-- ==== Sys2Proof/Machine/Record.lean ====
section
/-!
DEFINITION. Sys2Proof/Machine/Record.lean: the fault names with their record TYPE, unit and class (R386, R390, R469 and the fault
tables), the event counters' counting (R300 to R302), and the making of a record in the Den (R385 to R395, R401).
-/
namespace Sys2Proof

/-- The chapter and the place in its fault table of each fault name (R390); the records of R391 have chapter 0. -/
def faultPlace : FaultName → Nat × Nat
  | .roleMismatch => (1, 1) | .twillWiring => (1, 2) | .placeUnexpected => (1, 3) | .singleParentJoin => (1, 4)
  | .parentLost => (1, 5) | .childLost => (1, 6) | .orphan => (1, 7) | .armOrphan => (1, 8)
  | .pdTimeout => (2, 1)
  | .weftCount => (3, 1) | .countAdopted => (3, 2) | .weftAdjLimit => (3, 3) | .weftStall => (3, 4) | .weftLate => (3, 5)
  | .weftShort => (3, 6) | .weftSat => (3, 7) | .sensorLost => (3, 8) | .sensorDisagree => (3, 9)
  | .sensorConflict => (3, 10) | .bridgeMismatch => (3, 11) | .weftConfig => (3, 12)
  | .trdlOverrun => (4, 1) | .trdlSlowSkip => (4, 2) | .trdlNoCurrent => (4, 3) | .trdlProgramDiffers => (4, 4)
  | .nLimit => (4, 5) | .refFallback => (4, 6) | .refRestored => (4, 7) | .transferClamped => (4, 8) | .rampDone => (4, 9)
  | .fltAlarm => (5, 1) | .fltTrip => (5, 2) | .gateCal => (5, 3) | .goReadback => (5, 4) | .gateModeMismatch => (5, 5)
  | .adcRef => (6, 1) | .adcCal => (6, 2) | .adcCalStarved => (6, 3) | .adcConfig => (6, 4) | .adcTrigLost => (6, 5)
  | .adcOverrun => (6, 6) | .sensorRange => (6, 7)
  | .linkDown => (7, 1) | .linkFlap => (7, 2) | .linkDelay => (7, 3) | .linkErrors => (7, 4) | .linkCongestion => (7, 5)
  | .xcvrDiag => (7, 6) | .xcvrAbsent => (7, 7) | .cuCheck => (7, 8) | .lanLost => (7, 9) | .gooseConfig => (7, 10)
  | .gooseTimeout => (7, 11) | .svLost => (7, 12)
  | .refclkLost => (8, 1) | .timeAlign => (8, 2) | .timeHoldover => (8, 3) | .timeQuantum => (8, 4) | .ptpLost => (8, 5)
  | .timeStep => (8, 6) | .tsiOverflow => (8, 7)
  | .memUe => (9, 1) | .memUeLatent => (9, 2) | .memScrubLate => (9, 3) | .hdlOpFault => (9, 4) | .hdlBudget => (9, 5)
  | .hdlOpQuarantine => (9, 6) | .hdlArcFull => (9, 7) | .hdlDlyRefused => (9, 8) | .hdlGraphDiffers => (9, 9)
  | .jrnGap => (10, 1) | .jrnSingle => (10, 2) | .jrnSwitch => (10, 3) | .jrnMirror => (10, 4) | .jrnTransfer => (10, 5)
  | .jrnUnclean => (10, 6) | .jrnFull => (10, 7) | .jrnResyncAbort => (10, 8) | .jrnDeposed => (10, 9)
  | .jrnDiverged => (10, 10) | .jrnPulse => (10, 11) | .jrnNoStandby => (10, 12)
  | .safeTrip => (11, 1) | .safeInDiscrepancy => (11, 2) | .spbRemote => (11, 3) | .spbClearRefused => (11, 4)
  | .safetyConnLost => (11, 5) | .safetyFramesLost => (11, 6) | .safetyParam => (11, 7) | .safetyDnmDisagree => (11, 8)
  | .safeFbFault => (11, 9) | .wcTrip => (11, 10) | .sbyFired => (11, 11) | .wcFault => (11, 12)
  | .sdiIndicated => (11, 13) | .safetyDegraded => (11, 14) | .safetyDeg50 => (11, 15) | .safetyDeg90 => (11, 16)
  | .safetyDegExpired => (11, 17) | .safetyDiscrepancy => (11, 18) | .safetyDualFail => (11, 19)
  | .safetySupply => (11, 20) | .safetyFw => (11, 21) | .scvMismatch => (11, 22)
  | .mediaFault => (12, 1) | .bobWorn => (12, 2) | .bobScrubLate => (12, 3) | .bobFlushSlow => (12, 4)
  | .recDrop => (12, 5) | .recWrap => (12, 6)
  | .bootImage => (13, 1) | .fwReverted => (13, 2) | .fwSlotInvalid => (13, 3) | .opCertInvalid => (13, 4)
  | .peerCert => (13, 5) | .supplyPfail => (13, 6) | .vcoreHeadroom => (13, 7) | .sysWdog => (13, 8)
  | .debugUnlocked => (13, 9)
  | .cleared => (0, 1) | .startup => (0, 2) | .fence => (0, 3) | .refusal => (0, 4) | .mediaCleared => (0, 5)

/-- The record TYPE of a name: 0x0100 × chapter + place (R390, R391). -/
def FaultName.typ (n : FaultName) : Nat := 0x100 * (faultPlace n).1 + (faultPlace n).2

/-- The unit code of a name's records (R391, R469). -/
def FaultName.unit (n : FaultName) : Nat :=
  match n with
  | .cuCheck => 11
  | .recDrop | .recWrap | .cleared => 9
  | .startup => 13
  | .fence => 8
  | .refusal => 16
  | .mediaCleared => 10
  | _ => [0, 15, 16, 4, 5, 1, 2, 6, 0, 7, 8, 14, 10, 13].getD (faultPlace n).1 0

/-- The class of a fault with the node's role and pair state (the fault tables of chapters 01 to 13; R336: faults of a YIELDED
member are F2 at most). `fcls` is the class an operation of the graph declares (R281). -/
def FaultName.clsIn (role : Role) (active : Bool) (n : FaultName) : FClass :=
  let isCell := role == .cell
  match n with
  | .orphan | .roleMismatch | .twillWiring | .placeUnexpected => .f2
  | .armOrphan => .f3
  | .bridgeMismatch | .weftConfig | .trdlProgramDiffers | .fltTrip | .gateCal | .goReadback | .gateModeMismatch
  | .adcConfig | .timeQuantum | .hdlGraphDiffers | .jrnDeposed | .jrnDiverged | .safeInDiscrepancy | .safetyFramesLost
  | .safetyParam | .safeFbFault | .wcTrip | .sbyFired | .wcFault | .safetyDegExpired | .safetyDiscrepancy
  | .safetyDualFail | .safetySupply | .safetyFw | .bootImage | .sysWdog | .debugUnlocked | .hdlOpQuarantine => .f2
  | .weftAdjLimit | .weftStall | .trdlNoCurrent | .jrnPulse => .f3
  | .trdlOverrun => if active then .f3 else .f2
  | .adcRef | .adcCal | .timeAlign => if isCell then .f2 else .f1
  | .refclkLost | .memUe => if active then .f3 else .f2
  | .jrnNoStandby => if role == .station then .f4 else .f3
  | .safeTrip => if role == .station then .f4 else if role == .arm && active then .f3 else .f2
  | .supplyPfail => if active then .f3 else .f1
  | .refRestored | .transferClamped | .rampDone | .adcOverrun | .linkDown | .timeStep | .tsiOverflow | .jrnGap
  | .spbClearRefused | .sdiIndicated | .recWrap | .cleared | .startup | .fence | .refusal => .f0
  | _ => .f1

━━━━━━━━━━

[WHAT IS REQUIRED] What lines in the data above contain the word "TYPE"? Show them all.

[COMPLETED EXERCISE]
DEFINITION. Sys2Proof/Machine/Record.lean: the fault names with their record TYPE, unit and class (R386, R390, R469 and the fault
/-- The record TYPE of a name: 0x0100 × chapter + place (R390, R391). -/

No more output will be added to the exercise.